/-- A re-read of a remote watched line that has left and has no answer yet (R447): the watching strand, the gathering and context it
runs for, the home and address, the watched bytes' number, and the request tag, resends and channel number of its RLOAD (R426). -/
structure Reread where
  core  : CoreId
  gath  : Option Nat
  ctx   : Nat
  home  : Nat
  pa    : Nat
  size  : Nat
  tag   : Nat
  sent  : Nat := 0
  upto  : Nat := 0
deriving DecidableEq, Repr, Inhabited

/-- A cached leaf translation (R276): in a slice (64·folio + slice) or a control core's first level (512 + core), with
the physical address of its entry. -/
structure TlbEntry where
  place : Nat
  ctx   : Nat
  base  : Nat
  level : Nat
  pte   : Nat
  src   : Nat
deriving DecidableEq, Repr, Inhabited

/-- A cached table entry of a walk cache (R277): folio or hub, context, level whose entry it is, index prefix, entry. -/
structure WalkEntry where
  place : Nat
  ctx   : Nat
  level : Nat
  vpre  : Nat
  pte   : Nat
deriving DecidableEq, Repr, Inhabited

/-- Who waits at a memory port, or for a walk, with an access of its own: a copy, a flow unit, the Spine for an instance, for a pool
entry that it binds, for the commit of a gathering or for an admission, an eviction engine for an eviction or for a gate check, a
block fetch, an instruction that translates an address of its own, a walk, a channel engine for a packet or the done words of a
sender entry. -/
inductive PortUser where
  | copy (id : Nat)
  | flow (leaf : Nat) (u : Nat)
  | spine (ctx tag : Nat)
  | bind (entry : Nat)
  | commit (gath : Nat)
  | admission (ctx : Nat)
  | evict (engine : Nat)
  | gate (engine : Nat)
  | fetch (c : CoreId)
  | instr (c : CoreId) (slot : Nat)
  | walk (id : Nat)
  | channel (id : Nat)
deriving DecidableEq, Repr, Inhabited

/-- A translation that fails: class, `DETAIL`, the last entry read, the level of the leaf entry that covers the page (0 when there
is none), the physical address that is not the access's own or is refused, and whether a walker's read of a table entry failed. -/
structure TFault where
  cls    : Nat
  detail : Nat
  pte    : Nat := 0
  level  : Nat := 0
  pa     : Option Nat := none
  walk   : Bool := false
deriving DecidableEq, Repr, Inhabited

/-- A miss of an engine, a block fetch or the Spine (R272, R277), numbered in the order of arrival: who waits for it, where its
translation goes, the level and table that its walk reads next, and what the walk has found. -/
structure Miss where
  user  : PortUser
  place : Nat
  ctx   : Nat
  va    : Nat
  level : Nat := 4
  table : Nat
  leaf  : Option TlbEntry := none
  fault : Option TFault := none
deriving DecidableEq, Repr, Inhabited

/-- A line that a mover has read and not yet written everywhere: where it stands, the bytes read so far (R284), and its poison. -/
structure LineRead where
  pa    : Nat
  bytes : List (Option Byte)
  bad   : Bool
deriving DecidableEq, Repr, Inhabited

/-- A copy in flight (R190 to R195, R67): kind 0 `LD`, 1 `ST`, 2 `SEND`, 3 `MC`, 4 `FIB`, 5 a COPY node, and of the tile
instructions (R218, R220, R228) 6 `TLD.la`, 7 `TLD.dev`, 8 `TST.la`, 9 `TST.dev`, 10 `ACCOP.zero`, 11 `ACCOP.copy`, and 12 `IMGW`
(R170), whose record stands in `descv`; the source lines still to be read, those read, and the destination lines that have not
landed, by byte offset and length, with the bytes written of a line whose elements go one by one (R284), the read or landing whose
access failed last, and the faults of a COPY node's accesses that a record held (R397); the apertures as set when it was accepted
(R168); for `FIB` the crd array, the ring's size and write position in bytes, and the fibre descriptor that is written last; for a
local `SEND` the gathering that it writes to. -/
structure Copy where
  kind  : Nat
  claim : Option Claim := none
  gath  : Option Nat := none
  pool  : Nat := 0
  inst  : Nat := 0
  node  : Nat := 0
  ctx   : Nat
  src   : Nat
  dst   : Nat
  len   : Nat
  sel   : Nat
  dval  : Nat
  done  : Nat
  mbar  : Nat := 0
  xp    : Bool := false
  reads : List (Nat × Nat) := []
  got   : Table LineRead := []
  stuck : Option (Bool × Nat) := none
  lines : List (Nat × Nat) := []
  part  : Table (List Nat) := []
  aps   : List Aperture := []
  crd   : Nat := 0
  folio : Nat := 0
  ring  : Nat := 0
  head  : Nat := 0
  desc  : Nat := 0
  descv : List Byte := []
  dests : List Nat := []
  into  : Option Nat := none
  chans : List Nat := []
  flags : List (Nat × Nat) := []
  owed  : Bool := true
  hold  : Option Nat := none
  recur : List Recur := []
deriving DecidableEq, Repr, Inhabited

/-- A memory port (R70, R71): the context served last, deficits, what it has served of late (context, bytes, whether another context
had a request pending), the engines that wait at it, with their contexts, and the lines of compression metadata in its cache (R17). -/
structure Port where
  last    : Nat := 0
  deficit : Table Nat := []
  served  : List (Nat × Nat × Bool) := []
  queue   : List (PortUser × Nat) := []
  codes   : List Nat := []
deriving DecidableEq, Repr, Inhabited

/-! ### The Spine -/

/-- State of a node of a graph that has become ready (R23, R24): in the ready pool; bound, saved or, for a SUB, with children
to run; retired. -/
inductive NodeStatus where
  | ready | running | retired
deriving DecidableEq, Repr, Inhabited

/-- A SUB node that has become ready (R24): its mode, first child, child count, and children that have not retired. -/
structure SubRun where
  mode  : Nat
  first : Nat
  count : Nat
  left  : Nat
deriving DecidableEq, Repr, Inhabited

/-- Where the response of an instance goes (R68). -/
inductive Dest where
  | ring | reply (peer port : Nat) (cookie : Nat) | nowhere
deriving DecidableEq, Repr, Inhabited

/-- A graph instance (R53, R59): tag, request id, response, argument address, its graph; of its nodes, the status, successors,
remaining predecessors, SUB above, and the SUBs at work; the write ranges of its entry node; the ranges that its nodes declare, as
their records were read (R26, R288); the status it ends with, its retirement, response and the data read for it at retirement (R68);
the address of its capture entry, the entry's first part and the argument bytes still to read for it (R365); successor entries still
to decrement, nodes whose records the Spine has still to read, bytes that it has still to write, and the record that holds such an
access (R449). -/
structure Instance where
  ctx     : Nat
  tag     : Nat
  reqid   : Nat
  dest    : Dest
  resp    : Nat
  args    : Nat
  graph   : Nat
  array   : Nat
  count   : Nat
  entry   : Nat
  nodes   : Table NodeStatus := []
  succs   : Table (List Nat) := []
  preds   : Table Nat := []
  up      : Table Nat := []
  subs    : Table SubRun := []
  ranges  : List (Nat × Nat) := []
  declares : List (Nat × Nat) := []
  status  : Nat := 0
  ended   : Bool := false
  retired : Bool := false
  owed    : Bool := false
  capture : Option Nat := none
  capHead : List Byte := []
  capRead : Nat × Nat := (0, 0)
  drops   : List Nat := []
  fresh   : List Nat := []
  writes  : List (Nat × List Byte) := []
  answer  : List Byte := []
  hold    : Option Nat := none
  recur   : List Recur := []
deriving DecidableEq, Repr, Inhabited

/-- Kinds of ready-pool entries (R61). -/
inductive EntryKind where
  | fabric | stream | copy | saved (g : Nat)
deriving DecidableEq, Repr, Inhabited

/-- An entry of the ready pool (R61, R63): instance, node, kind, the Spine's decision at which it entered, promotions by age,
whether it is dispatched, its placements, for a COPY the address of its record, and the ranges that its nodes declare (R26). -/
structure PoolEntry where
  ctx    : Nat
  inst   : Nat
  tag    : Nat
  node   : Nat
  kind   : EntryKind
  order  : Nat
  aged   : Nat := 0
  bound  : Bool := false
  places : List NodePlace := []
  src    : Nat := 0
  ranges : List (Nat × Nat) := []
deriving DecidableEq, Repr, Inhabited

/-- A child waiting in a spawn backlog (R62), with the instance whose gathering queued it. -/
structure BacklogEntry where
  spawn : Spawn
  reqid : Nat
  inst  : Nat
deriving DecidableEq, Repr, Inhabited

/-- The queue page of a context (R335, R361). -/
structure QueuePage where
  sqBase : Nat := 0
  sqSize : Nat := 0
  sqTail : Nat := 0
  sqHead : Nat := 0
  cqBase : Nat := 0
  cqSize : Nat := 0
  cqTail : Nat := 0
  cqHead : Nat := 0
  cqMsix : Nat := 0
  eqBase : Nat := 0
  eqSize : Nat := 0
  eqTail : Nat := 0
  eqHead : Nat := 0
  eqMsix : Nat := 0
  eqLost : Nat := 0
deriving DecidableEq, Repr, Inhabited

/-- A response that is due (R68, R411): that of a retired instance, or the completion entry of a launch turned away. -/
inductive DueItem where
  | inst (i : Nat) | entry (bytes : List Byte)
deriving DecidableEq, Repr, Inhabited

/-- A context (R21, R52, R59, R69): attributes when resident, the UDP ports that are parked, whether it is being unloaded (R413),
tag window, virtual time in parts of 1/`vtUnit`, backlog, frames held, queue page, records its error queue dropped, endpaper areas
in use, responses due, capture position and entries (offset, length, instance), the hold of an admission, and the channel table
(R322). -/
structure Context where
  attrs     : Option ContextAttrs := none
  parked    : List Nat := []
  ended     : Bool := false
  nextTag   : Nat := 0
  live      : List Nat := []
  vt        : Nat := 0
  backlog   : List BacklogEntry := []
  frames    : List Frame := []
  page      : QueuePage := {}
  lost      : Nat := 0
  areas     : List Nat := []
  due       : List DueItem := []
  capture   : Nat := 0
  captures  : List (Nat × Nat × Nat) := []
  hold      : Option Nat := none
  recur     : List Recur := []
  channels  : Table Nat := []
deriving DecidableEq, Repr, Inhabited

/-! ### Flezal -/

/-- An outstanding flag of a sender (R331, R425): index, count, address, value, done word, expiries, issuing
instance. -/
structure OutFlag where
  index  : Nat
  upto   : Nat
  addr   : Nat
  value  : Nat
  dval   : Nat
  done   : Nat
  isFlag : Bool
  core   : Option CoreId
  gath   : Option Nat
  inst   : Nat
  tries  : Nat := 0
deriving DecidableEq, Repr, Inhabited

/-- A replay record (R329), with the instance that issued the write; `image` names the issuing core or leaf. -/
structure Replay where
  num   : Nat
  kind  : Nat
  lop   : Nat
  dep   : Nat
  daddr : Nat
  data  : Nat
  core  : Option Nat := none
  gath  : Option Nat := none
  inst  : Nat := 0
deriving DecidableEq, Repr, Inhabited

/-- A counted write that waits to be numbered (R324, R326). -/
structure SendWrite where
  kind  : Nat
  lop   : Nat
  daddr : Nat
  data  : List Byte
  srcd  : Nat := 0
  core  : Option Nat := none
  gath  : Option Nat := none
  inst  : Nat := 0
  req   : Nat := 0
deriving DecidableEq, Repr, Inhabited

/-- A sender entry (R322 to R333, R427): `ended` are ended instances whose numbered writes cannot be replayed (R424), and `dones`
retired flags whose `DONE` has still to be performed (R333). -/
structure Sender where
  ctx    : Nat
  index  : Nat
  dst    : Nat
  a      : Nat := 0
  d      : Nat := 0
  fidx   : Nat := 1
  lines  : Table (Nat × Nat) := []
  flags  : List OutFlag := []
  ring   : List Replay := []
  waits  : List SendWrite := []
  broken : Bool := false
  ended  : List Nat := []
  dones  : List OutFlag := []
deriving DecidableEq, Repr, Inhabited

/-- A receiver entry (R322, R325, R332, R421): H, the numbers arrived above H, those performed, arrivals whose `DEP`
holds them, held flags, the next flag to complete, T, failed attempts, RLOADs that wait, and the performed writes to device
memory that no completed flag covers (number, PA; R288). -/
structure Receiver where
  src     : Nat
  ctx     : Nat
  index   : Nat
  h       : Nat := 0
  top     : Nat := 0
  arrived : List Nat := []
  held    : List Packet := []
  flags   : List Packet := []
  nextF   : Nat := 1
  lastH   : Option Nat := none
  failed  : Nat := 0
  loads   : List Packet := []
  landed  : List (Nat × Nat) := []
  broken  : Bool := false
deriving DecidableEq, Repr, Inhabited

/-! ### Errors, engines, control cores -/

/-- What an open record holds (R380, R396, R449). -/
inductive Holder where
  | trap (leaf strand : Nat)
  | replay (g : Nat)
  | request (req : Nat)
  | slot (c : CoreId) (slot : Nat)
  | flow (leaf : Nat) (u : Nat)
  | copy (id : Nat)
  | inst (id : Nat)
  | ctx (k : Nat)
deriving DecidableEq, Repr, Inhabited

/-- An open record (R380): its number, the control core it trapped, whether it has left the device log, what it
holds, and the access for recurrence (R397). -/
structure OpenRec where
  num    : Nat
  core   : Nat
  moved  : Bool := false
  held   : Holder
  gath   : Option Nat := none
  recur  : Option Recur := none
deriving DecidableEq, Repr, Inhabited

===============

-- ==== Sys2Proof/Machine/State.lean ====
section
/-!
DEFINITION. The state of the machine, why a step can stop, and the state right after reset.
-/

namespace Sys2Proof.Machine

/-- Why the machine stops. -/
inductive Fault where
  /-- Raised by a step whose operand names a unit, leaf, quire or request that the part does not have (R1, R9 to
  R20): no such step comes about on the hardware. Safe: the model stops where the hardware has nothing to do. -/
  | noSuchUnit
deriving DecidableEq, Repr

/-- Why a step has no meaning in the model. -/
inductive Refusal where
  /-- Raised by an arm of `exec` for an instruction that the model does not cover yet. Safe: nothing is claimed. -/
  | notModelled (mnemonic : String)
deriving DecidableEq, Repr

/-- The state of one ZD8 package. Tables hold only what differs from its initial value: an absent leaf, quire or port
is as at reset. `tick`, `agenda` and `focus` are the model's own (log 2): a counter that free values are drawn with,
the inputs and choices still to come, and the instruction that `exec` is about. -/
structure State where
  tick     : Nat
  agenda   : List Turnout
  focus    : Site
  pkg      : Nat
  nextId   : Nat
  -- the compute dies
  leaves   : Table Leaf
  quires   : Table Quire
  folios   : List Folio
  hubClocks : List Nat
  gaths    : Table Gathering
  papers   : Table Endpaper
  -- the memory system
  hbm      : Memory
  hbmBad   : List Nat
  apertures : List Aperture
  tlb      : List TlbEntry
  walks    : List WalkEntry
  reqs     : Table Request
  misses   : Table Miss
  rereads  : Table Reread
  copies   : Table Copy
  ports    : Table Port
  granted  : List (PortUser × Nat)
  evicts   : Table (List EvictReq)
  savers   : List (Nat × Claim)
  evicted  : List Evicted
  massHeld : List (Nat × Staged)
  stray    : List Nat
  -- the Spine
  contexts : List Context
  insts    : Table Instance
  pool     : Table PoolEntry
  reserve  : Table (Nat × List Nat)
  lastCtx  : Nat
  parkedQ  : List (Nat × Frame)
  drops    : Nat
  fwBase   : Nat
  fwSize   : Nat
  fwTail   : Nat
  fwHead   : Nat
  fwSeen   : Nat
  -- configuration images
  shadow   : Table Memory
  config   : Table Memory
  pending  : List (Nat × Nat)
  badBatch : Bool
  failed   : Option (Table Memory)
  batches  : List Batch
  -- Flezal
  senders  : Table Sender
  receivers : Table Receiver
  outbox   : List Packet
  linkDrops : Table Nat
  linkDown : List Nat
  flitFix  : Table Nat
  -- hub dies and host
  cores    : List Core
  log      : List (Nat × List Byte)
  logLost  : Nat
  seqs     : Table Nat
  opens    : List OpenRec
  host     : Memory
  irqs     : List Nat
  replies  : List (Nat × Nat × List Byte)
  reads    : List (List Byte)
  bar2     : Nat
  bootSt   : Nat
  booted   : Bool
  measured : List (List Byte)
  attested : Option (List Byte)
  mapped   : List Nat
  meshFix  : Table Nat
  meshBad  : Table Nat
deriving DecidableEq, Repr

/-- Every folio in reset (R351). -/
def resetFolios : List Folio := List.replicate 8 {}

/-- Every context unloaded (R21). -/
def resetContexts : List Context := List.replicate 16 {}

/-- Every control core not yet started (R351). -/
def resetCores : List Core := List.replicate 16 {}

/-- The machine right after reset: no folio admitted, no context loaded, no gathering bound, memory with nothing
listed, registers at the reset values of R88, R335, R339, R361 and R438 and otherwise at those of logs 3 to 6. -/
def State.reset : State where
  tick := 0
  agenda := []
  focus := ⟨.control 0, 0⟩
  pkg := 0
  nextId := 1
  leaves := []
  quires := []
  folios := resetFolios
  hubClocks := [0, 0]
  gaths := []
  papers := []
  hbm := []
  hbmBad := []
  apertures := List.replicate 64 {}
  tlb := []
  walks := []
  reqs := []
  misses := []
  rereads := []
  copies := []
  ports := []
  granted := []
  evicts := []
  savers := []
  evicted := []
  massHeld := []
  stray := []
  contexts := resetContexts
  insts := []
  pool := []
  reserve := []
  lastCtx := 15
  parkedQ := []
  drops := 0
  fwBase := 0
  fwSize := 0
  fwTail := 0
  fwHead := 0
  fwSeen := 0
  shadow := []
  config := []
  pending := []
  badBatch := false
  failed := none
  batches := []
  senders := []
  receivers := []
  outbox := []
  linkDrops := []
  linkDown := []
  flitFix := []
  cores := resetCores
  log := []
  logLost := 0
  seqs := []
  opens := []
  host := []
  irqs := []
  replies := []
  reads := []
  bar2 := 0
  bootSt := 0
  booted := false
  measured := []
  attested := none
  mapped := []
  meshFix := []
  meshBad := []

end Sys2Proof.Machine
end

===============

**Work required**
Copy each line in the listing where "right" appears.

**Written solution**
DEFINITION. The state of the machine, why a step can stop, and the state right after reset.
/-- The machine right after reset: no folio admitted, no context loaded, no gathering bound, memory with nothing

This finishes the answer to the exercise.